Everybody in the area knew of Abu-‘Ali’s temper and most people did their best to avoid him, so far as they could. As for me, I had no choice in the matter: by the time I had learnt of Abu-Ali’s reputation, I was already his lodger, and he, on his own initiative, had assumed the role of surrogate father as well as landlord.

I was not the first person in the hamlet to find himself thrust into an unwelcome proximity with Abu-‘Ali. It so happened that his house sat astride the one major road in the area, a narrow, rutted dirt track just about wide enough to allow two lightweight vehicles to squeeze past each other without toppling into the canal that ran beside it. The road served a large network of villages around Lataifa and a ragged procession of pick-up trucks roared up and down it all day long, carrying people back and forth from Damanhour, the capital of the Governorate and the largest city in the region.

Abu-‘Ali’s house was so placed that it commanded a good view of the road and, being the man he was, Abu-‘Ali was diligent in exploiting the strategic potential of its location. He spent much of his time on a small veranda at the front of his house, lying on a divan and keeping a careful eye on the traffic. At the busier times of the day, he would lie on his side, with one arm resting voluptuously on the gigantic swell of his hip, watching the passing trucks through a pair of silver-tipped sunglasses; in the afternoons, once he had eaten his lunch, he would roll on his back and doze, his eyes half-shut, like an engorged python stealing a rest after its monthly meal.
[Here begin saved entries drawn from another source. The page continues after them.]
theorem test_bridge_diagnostics_hypotheses :
    (∃ (s : State), s.dev.phase = .ready ∧ s.chainPair = false ∧ s.arm.bypassed = false ∧ s.glk.testUntil = none
      ∧ s.glk.testOver = none ∧ (s.leg .a).st = .hiZ ∧ (s.leg .b).st = .hiZ ∧ s.hardOff .a = false ∧ s.hardOff
      .b = false ∧ s.diagWanted = true ∧ (∀ i : Fin 4,
      (s.glk.links[i].word = .off ∨ s.glk.links[i].word = .track) ∧ s.glk.links[i].wordAt + s.kerfMax ≤
      s.clock)) ∧
    (∃ (s : State) (t0 : Nat), s.glk.testUntil = some t0 ∧ t0 ≤ s.clock) ∧
    (∃ (s : State), s.testRead = true ∧ s.glk.testRetest = false ∧ s.legCounts .a = true ∧ s.legCounts .b =
      true) ∧
    (∃ (s : State), s.testRead = true ∧ s.glk.testRetest = false ∧
      (s.legCounts .a = false ∨ s.legCounts .b = false)) ∧
    (∃ (s : State), s.testRead = true ∧ s.glk.testRetest = true ∧ s.glk.testLegs = 1 ∧ s.legPasses .a = true) ∧
    (∃ (s : State), s.testRead = true ∧ s.glk.testRetest = true ∧ s.glk.testLegs = 2 ∧ s.legPasses .b = false ∧
      s.arm.owner = true ∧ s.arm.bypassed = false ∧ s.im.parkEnable = 0 ∧ (s.leg .b).st = .hiZ) ∧
    (∃ (s : State) (t0 : Nat), s.glk.takeUntil = some t0 ∧ t0 ≤ s.clock) ∧
    (∃ (s : State) (p : Requester) (sw : Nat), Granted s p .configure 0x00050040 ∧ s.jigActive = true ∧
      s.arm.mode = .block ∧ s.spl.urgLatch = .none ∧ s.glk.jig = none ∧ 0 < sw ∧ sw ≤ 4) ∧
    (∃ (s : State) (j : JigRun), s.glk.jig = some j ∧ j.start + usNs *
      (if j.w2 = 0 then j.w1 else j.w1 + j.gap + j.w2) ≤ s.clock) :=
  ⟨⟨{ ready with
        arm := { ready.arm with diag := .pending },
        glk := { ready.glk with links := Vector.replicate 4 { word := .off } } }, by decide, by decide, by
      decide, by decide, by decide, by decide, by decide, by decide, by decide, by decide, by decide⟩,
   ⟨{ ready with glk := { ready.glk with testUntil := some 0 } }, 0, by decide, by decide⟩,
   ⟨{ ready with
        glk := { ready.glk with testOver := some 0, links := Vector.replicate 4 { test := 0x14#8 } } }, by
      decide, by decide, by decide, by decide⟩,
   ⟨{ ready with glk := { ready.glk with testOver := some 0 } }, by decide, by decide, by decide⟩,
   ⟨{ ready with
        glk := { ready.glk with
            testOver := some 0,
            testRetest := true,
            testLegs := 1,
            links := Vector.replicate 4 { test := 0x14#8 } } }, by decide, by decide, by decide, by decide⟩,
   ⟨{ ready with
        glk := { ready.glk with testOver := some 0, testRetest := true, testLegs := 2 },
        img := { ready.img with active := some (image [{ fn := 1, num := 0, value := 0 }]) } }, by decide, by
      decide, by decide, by decide, by decide, by decide, by decide, by decide⟩,
   ⟨{ ready with glk := { ready.glk with takeUntil := some 0 } }, 0, by decide, by decide⟩,
   ⟨{ ready with mnt := { ready.mnt with acts := ready.mnt.acts.set 0 (some { code := .jig }) } }, .spline, 4,
      ⟨by decide, by decide⟩, by decide, by decide, by decide, by decide, by decide, by decide⟩,
   ⟨{ ready with glk := { ready.glk with jig := some {} } }, {}, by decide, by decide⟩⟩

theorem test_local_bus_transmission_hypotheses :
    (∃ (s : State) (p : Requester) (b : Fin 16), Granted s p .operate 0x000E0018 ∧ b.val < 14 ∧
      s.lbus.bufs[b].st = 0 ∧ s.arm.owner = true ∧ s.lbus.shed = false ∧
      ((windowFrame s.lbus.win[p.idx]).brs && s.lbus.tdcRange) = false ∧ s.incoherent
      (windowFrame s.lbus.win[p.idx]) = false) ∧
    (∃ (s : State) (p : Requester) (b : Fin 16), Granted s p .operate 0x000E0018 ∧ 14 ≤ b.val) ∧
    (∃ (s : State) (p : Requester) (b : Fin 16), Granted s p .operate 0x000E0018 ∧ b.val < 14 ∧
      s.lbus.bufs[b].st = 0 ∧ s.arm.owner = true ∧ s.lbus.shed = false ∧
      ((windowFrame s.lbus.win[p.idx]).brs && s.lbus.tdcRange) = false ∧ s.incoherent
      (windowFrame s.lbus.win[p.idx]) = true) ∧
    (∃ (s : State) (p : Requester) (mask : BitVec 16), Granted s p .operate 0x000E001C) ∧
    (∃ (s : State) (b : Fin 16) (f : CanFrame) (delay : Nat), s.lbus.bufs[b].frame = some f ∧ s.lbus.bufs[b].st
      = 2 ∧ delay ≤ 1000 ∧ s.lbus.st = .active ∧ s.lbus.txErr ≤ 128 ∧ s.lbus.rxErr ≤ 127) ∧
    (∃ (s : State) (b : Fin 16) (f : CanFrame) (delay : Nat), s.lbus.bufs[b].frame = some f ∧ s.lbus.bufs[b].st
      = 2 ∧ f.fdf = true ∧ f.brs = true ∧ 1000 < s.im.dataRate ∧ 1000 < delay) ∧
    (∃ (s : State) (b : Fin 16), s.lbus.bufs[b].st = 2 ∧ s.lbus.bufs[b].cancel = false ∧ s.lbus.shed = false) ∧
    (∃ (s : State) (b : Fin 16), s.lbus.bufs[b].st = 2 ∧ (s.lbus.bufs[b].cancel = true ∨ s.lbus.shed = true)) ∧
    (∃ (s : State) (b : Fin 16), s.lbus.bufs[b].st = 2 ∧ s.lbus.bufs[b].cancel = false ∧ s.lbus.shed = false ∧
      s.lbus.st = .active ∧ s.lbus.txErr + 8 ≤ 127 ∧ s.lbus.rxErr ≤ 127) ∧
    (∃ (s : State), s.arm.owner = true ∧ s.im.statusPeriod ≠ 0 ∧ s.img.active.isSome = true ∧ s.lbus.shed =
      false ∧ s.lbus.st ≠ .stopped ∧ s.lbus.bufs[15].st ≠ 2) :=
  ⟨⟨{ ready with lbus := { ready.lbus with st := .active } }, .spline, 13, ⟨by decide, by decide⟩, by decide, by
      decide, by decide, by decide, by decide, by decide⟩,
   ⟨ready, .spline, 14, ⟨by decide, by decide⟩, by decide⟩,
   ⟨{ ready with lbus := { ready.lbus with st := .active, win := ready.lbus.win.set 0 { ctrl := 0x09#7 } } },
      .spline, 13, ⟨by decide, by decide⟩, by decide, by decide, by decide, by decide, by decide, by decide⟩,
   ⟨ready, .spline, 0, ⟨by decide, by decide⟩⟩,
   ⟨{ ready with
        lbus := { ready.lbus with st := .active, bufs := ready.lbus.bufs.set 0 { st := 2, frame := some can } }
          }, 0, can, 1000, by decide, by decide, by decide, by decide, by decide, by decide⟩,
   ⟨{ ready with
        lbus := { ready.lbus with
            bufs := ready.lbus.bufs.set 0 { st := 2, frame := some { can with fdf := true, brs := true } } },
        img := { ready.img with active := some (image [{ fn := 10, num := 1, value := 2000 }]) } }, 0,
      { can with fdf := true, brs := true }, 1001, by decide, by decide, by decide, by decide, by decide, by
      decide⟩,
   ⟨{ ready with lbus := { ready.lbus with bufs := ready.lbus.bufs.set 0 { st := 2, frame := some can } } }, 0,
      by decide, by decide, by decide⟩,
   ⟨{ ready with
        lbus := { ready.lbus with bufs := ready.lbus.bufs.set 0 { st := 2, frame := some can, cancel := true } }
          }, 0, by decide, by decide⟩,
   ⟨{ ready with
        lbus := { ready.lbus with st := .active, bufs := ready.lbus.bufs.set 0 { st := 2, frame := some can } }
          }, 0, by decide, by decide, by decide, by decide, by decide, by decide⟩,
   ⟨{ ready with lbus := { ready.lbus with st := .active } }, by decide, by decide, by decide, by decide, by
      decide, by decide⟩⟩

theorem test_local_bus_reception_and_errors_hypotheses :
    (∃ (s : State) (p : Requester) (e : Fin 64) (x : RxEntry), Granted s p .operate 0x000E0044 ∧ s.lbus.rx[e] =
      some x ∧ x.owned = true) ∧
    (∃ (s : State) (p : Requester) (e : Fin 64), Granted s p .operate 0x000E0044 ∧ s.lbus.rx[e] = none) ∧
    (∃ (s : State) (f : CanFrame) (n : Fin 64) (k : Nat), s.lbus.st = .monitoring ∧ s.reservedId f.xtd
      f.id.toNat = false ∧ s.acceptFilter f = some k ∧ s.freeEntry = some n ∧ s.lbus.discRun = 0) ∧
    (∃ (s : State) (f : CanFrame) (k : Nat), s.lbus.st = .monitoring ∧ s.reservedId f.xtd f.id.toNat = false ∧
      s.acceptFilter f = some k ∧ s.freeEntry = none) ∧
    (∃ (s : State) (f : CanFrame), s.lbus.st = .active ∧ s.reservedId f.xtd f.id.toNat = false ∧ s.acceptFilter
      f = none ∧ s.lbus.txErr ≤ 127 ∧ s.lbus.rxErr ≤ 127) ∧
    (∃ (s : State) (f : CanFrame) (n : Fin 64) (k : Nat) (t0 : Word), s.lbus.st = .stopped ∧ s.lbus.lastRx =
      some (false, t0) ∧ (t0 - f.stamp).toNat < 2 ^ 31 ∧ s.reservedId f.xtd f.id.toNat = false ∧ s.acceptFilter
      f = some k ∧ s.freeEntry = some n ∧ s.lbus.discRun = 0) ∧
    (∃ (s : State) (f : CanFrame), s.lbus.st = .stopped ∧ s.lbus.lastRx = none) ∧
    (∃ (s : State), s.lbus.st = .integrating ∧ s.lbus.wakeFrame = none) ∧
    (∃ (s : State), s.lbus.st = .monitoring ∧ s.lbus.toNormal = true) ∧
    (∃ (s : State) (b : Fin 16), s.lbus.st = .active ∧ s.winner = some b ∧
      (∀ k : Fin 16, s.lbus.bufs[k].st ≠ 2)) ∧
    (∃ (s : State) (d : Bool), s.lbus.st = .active ∧ s.lbus.txErr ≤ 127 ∧ s.lbus.rxErr + (if d then 8 else 1) ≤
      127) ∧
    (∃ (s : State) (d : Bool), s.lbus.st = .active ∧ 127 < s.lbus.rxErr + (if d then 8 else 1)) ∧
    (∃ (s : State), (s.lbus.st = .active ∨ s.lbus.st = .passive) ∧ 256 ≤ s.lbus.txErr ∧ s.im.autoRecover = 1 ∧
      ((s.lbus.offTimes.filter fun u => decide (s.clock < u + 60 * secNs)).length + 1 < s.im.busoffMax)) ∧
    (∃ (s : State) (t0 : Nat), s.lbus.st = .busOff ∧ s.lbus.offDue = some t0 ∧ t0 ≤ s.clock) ∧
    (∃ (s : State), s.lbus.st = .busOff ∧ s.lbus.recovering = true) ∧
    (∃ (s : State) (p : Requester), Granted s p .operate 0x000E0004 ∧ s.lbus.st = .busOff) :=
  ⟨⟨{ ready with lbus := { ready.lbus with rx := ready.lbus.rx.set 0 (some { owned := true }) } }, .spline, 0,
      { owned := true }, ⟨by decide, by decide⟩, by decide, by decide⟩,
   ⟨ready, .spline, 0, ⟨by decide, by decide⟩, by decide⟩,
   ⟨{ ready with
        lbus := { ready.lbus with st := .monitoring },
        img := { ready.img with active := some (image [{ fn := 10, num := 32, value := 0xA0000000 }]) } }, can,
      0, 0, by decide, by decide, by decide, by decide, by decide⟩,
   ⟨{ ready with
        lbus := { ready.lbus with st := .monitoring, rx := Vector.replicate 64 (some {}) },
        img := { ready.img with active := some (image [{ fn := 10, num := 32, value := 0xA0000000 }]) } }, can,
      0, by decide, by decide, by decide, by decide⟩,
   ⟨{ ready with lbus := { ready.lbus with st := .active } }, can, by decide, by decide, by decide, by decide,
      by decide⟩,
   ⟨{ ready with
        lbus := { ready.lbus with st := .stopped, lastRx := some (false, 0) },
        img := { ready.img with active := some (image [{ fn := 10, num := 32, value := 0xA0000000 }]) } }, can,
      0, 0, 0, by decide, by decide, by decide, by decide, by decide, by decide, by decide⟩,
   ⟨{ ready with lbus := { ready.lbus with st := .stopped } }, can, by decide, by decide⟩,
   ⟨{ ready with lbus := { ready.lbus with st := .integrating } }, by decide, by decide⟩,
   ⟨{ ready with lbus := { ready.lbus with st := .monitoring, toNormal := true } }, by decide, by decide⟩,
   ⟨{ ready with
        lbus := { ready.lbus with st := .active, bufs := ready.lbus.bufs.set 0 { st := 1, frame := some can } }
          }, 0, by decide, by decide, by decide⟩,
   ⟨{ ready with lbus := { ready.lbus with st := .active, rxErr := 126 } }, false, by decide, by decide, by
      decide⟩,
   ⟨{ ready with lbus := { ready.lbus with st := .active, rxErr := 127 } }, false, by decide, by decide⟩,
   ⟨{ ready with lbus := { ready.lbus with st := .passive, txErr := 256 } }, by decide, by decide, by decide, by
      decide⟩,
   ⟨{ ready with lbus := { ready.lbus with st := .busOff, offDue := some 0 } }, 0, by decide, by decide, by
      decide⟩,
   ⟨{ ready with lbus := { ready.lbus with st := .busOff, recovering := true } }, by decide, by decide⟩,
   ⟨{ ready with lbus := { ready.lbus with st := .busOff } }, .spline, ⟨by decide, by decide⟩, by decide⟩⟩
One of the elders of the hamlet, Shaikh Musa, told me once, when I was having dinner at his house, that Abu-‘Ali had always been obese, even as a boy. He had never been able to work in the fields because he had hurt his leg as a child, and had soon grown much heavier than others of his age. People had felt sorry for him to begin with, but later the injury had proved such an advantage that everyone had begun to wonder about its authenticity: it had given him an excuse for not working on the land and as a result his father had allowed him to go through school. Nothing was heard of his injury thereafter. Later, he’d even gone on to college in Damanhour, which was unusual at the time for a fellah boy, the son of an unlettered peasant. Sure enough, he had seen to it that his time in college was well spent: he had cultivated contacts with students from influential families, and with bureaucrats and officials in Damanhour. It hadn’t surprised anyone when he succeeded in getting a permit to set up a government-subsidized shop for retailing essential commodities at controlled prices.

That permit was to become Abu-‘Ali’s passport to prosperity: his was the only shop of its kind in the area (he had made sure of that) and everybody had to go to him if they wanted to buy sugar, tea, oil and suchlike at government-subsidized prices. Often his customers were more supplicants than patrons, for there was nothing to prevent him from choosing whom to sell to: people who got on the wrong side of him frequently discovered that he was out of tea or kerosene or whatever it was they wanted. It was all the same to Abu-‘Ali: he had no shortage of customers — they had to come to him or go all the way to the next village, Nashâwy, a mile and a half down the road.